He thought he was calling his grandmother.
“I love you.”
But the little boy, using a cellphone, had actually dialed 911 on a recent Friday. He would eventually tell the dispatcher that he was 2.
She patiently, gently, asked him whether there was a grown-up in the house. There was, the boy said, but he was sleeping.
“Daaad! Wake up!”
It took authorities 10 minutes to confirm where the child was calling from and send officers to check on his welfare. Try as he might, the boy could not awaken his loudly snoring father, who slept through even his infant son’s wails.
Young children in Wichita call 911 every day – several times a day, in fact.
On a typical day, Sedgwick County Emergency Communications receives about 10 calls from children younger than 10, officials say. Two or three of those calls come from children younger than 5. Those numbers don’t include prank calls.
“I have talked to a number of children,” said Maj. Laura Meyers, who oversees quality assurance and training for the emergency communications center. “For the most part, they’re very cooperative.
“They will give you the information you ask for. It seems like they’re usually very willing and very helpful and very attentive.”
But learning that information from young children isn’t always easy. Dispatchers are trained to lower their voices, use simpler words and talk more slowly with children.
“You are going to have to be more patient,” Meyers said.
Small children don’t always know their home address or their phone number, so dispatchers will ask whether there is some mail nearby. They’ll ask whether there’s a school or park nearby and whether the child knows its name.
“Historically, child callers are calmer than adult callers,” said Kim Pennington, director of emergency communications for Sedgwick County.

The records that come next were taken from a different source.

/-- Settles O6: operands that pass the port-level tests are valid, and the state after a valid START is known (R102). -/
theorem legalStartBeginsRun : Obligations.LegalStartBeginsRun := by
  intro s seed taps width hw hmax hs hlt hbit hmask
  have hpow : 2 ^ width ≤ 2 ^ s.cfg.wmax := Nat.pow_le_pow_right (by decide) hmax
  have hwf : (Instr.start seed taps width).wellFormed s.cfg = true :=
    wellFormed_start.mpr ⟨by omega, by omega, s.cfg.lt_two_pow_wb hmax⟩
  have hv := validate_decodeTaps_eq_none hw hmax hs hlt hbit hmask
  exact ⟨_, exec_start_of_valid hwf hv, rfl, rfl, rfl, rfl, rfl, rfl⟩

/-- Settles O9: a value too wide for its port fails its own test; for values that fit, the mask of a set is decoded to
the set (30_encoding.md R73, R85). -/
theorem functionAndPortLevelAgreeOnOperands : Obligations.FunctionAndPortLevelAgreeOnOperands := by
  refine ⟨fun c seed taps width => ⟨fun h => ?_, fun hw hmax h => ?_, fun hw hmax hs hlt ⟨t, ht, hbig⟩ => ?_⟩,
    fun s seed taps width hs hw hsorted hrange => ?_⟩
  · exact validate_invalidWidth ((lt_two_pow_bitlen c.wmax).trans_le h)
  · exact validate_invalidSeed hw hmax ((Nat.pow_le_pow_right (by decide) hmax).trans h)
  · exact validate_invalidTap hw hmax hs hlt ⟨t, ht, by omega⟩
  · obtain ⟨t, ht, hcause, -⟩ :=
      exec_start_flags (wellFormed_start.mpr ⟨hs, encodeTaps_lt hsorted hrange, hw⟩)
    rw [decodeTaps_encodeTaps hsorted hrange] at hcause
    exact ⟨t, ht, hcause⟩

/-- Settles O10: START looks at the old state for `cfg` and the later inputs only (R108). -/
theorem startForgetsTheOldState : Obligations.StartForgetsTheOldState :=
  fun _ _ seed taps width hcfg hin => execStart_congr hcfg hin seed taps width

end Sys2Proof.Machine
end

/-! # Proofs: 10_state.md and 20_memory.md, what each operation writes and reads, and runs of several cycles -/

section
/-! ## What each operation writes and what it does not read (10_state.md sections 2, 5 and 9) -/

namespace Sys2Proof.Machine

variable {s t : State}

theorem stepPhase_eq (s : State) : stepPhase s = s.phase ∨ stepPhase s = .done ∨ stepPhase s = .err := by
  rw [stepPhase]
  split
  · exact .inr (.inl rfl)
  · split
    · exact .inr (.inr rfl)
    · exact .inl rfl

theorem stepCause_eq (s : State) : stepCause s = s.cause ∨ (stepPhase s = .err ∧ stepCause s = .noClosure) := by
  rw [stepPhase, stepCause]
  split
  · exact .inl rfl
  · split
    · exact .inr ⟨rfl, rfl⟩
    · exact .inl rfl

/-- RESET looks at the old state for `cfg` and the later inputs only. -/
theorem execReset_congr {u : State} (hcfg : s.cfg = u.cfg) (hin : s.inputs = u.inputs) : execReset s = execReset u := by
  rw [execReset_eq, execReset_eq, hcfg, hin]

/-- START leaves a run or an error (40_command_start.md R102). -/
theorem execStart_phase {seed taps width : Nat} (ht : execStart seed taps width s = .next t) :
    t.phase = .run ∨ t.phase = .err := by
  obtain ⟨hv, rfl⟩ | ⟨e, hv, rfl⟩ := execStart_cases ht
  · exact .inl rfl
  · exact .inr rfl

/-- START leaves a count of 0, and a trajectory that is what it shows: the seed, or nothing. -/
theorem execStart_count_traj {seed taps width : Nat} (ht : execStart seed taps width s = .next t) :
    t.count = 0 ∧ t.traj = shownElement t := by
  obtain ⟨hv, rfl⟩ | ⟨e, hv, rfl⟩ := execStart_cases ht
  · exact ⟨rfl, rfl⟩
  · exact ⟨rfl, rfl⟩

/-- Whatever it performs, a cycle uses up one record of what the host drives. -/
theorem step_inputs (h : step s = .next t) : t.inputs = s.inputs.tail := by
  obtain ⟨-, hreset⟩ | ⟨-, -, hstep⟩ | ⟨-, -, -, hstart⟩ | ⟨-, -, -, hnop⟩ := step_cases h
  · obtain rfl := Host.Outcome.next.inj ((execReset_eq _).symm.trans hreset)
    rfl
  · obtain rfl := Host.Outcome.next.inj ((execStep_eq_exit _).symm.trans hstep)
    rfl
  · obtain ⟨-, rfl⟩ | ⟨e, -, rfl⟩ := execStart_cases hstart <;> rfl
  · obtain rfl := Host.Outcome.next.inj ((execNop_eq _).symm.trans hnop)
    rfl

end Sys2Proof.Machine
end

section
/-! ## Cycles of a run (41_transition_step.md R130) -/

namespace Sys2Proof.Machine

variable {s t : State}

theorem NoReset.currentInputs (h : NoReset s) : (currentInputs s).rst = false := by
  cases hs : s.inputs with
  | nil => rw [currentInputs_nil hs]; rfl
  | cons x rest => rw [currentInputs_cons hs]; exact h x (by simp [hs])

theorem NoReset.of_step (h : NoReset s) (ht : step s = .next t) : NoReset t :=
  fun x hx => h x (List.mem_of_mem_tail (step_inputs ht ▸ hx))

/-- A cycle of a run without `rst`, as one state. -/
theorem step_of_run_eq (hp : s.phase = .run) (hr : (Machine.currentInputs s).rst = false) :
    step s = .next
      { stepWritten (advanceInputs s) with
        phase := stepPhase (advanceInputs s), cause := stepCause (advanceInputs s) } := by
  rw [step_of_run hp hr, exec_step, execStep_eq_exit]

/-- A STEP of a state of the invariants: one transition more, after which the run goes on below the ceiling or has
ended. -/
theorem execStep_of_inv (h : Inv s) (hp : s.phase = .run) :
    ∃ t, execStep s = .next t ∧ Inv t ∧ t.inputs = s.inputs ∧ t.width = s.width ∧ t.count = s.count + 1 ∧
      (t.phase = .run ∨ t.phase = .done ∨ (t.phase = .err ∧ t.cause = .noClosure)) := by
  obtain ⟨⟨hrec, hc, -⟩, -⟩ := h.runningRecord hp
  refine ⟨_, execStep_eq_exit s, inv_of_execStep h hp (execStep_eq_exit s), rfl, rfl,
    RunRecord.count_stepWritten hrec hc, ?_⟩
  obtain ⟨-, ht⟩ | ⟨-, -, ht⟩ | ⟨-, -, ht⟩ := execStep_cases (execStep_eq_exit s)
  · exact .inr (.inl (congrArg State.phase ht))
  · exact .inr (.inr ⟨congrArg State.phase ht, congrArg State.cause ht⟩)
  · exact .inl ((congrArg State.phase ht).trans hp)

/-- A run with `d` transitions left below its ceiling ends within them. -/
theorem exists_end_of_run (d : Nat) (h : Inv s) (hp : s.phase = .run) (hr : NoReset s)
    (hd : s.count + d = 2 ^ s.width - 1) :
    ∃ k t, 1 ≤ k ∧ k ≤ d ∧ runFor k s = .next t ∧
      (t.phase = .done ∨ (t.phase = .err ∧ t.cause = .noClosure)) ∧ t.count = s.count + k := by
  induction d generalizing s with
  | zero =>
    obtain ⟨⟨-, hc, -⟩, -⟩ := h.runningRecord hp
    omega
  | succ d ih =>
    obtain ⟨t, ht, hinv, -, hwidth, hcount, hphase⟩ := execStep_of_inv (s := advanceInputs s) h hp
    rw [advanceInputs_width] at hwidth
    rw [advanceInputs_count] at hcount
    have hstep : step s = .next t := (step_of_run hp (NoReset.currentInputs hr)).trans ht
    obtain hrun | hend := hphase
    · obtain ⟨k, u, hk, hkd, hu, hphase, hcount'⟩ :=
        ih hinv hrun (NoReset.of_step hr hstep) (by rw [hwidth, hcount]; omega)
      exact ⟨k + 1, u, by omega, by omega, (runFor_succ k hstep).trans hu, hphase, by omega⟩
    · exact ⟨1, t, le_rfl, by omega, runFor_succ 0 hstep, hend, hcount⟩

Adult callers can be loud – even hysterical – when calling, even about things that turn out not to be serious, she said.
“Children don’t have that knowledge baggage that they’ve brought with them,” Pennington said. “I think that’s one of the reasons they stay calmer.”
It helps, Meyers said, that many of the dispatchers are parents of young children.
“A lot of us are used to dealing with the mindset of a 2-year-old child,” she said.
The 911 calls from children are a good sign, Pennington said. The department does a lot of public education with children on when and why to call 911.
“They still prank us from time to time, but that’s getting further and further away as we get closer to being able to tell where they’re calling from,” she said.
The most important details children can give 911 dispatchers are their address and phone number, Pennington said, so parents should make teaching that information a priority.
Often, children think they’re talking to firefighters or police officers when they call 911.
“We don’t mind being called that,” Meyers said. “I don’t think it warrants them being corrected.”
It can take dispatchers several minutes to confirm where a cellphone call originates, Pennington said, depending on the location of satellites used to triangulate the call’s signal. Even then, the result may be an incorrect address.
When officers arrived at the little boy’s apartment earlier this month, the dispatcher asked him whether he could unlock the door.
“Are you here?” he asked.
“Someone’s there to check on you,” the dispatcher said cheerfully.
“I’m coming,” the boy replied, the sound of him scurrying across the room audible on the call.
When officers greeted him, he said, “I was talking to you.”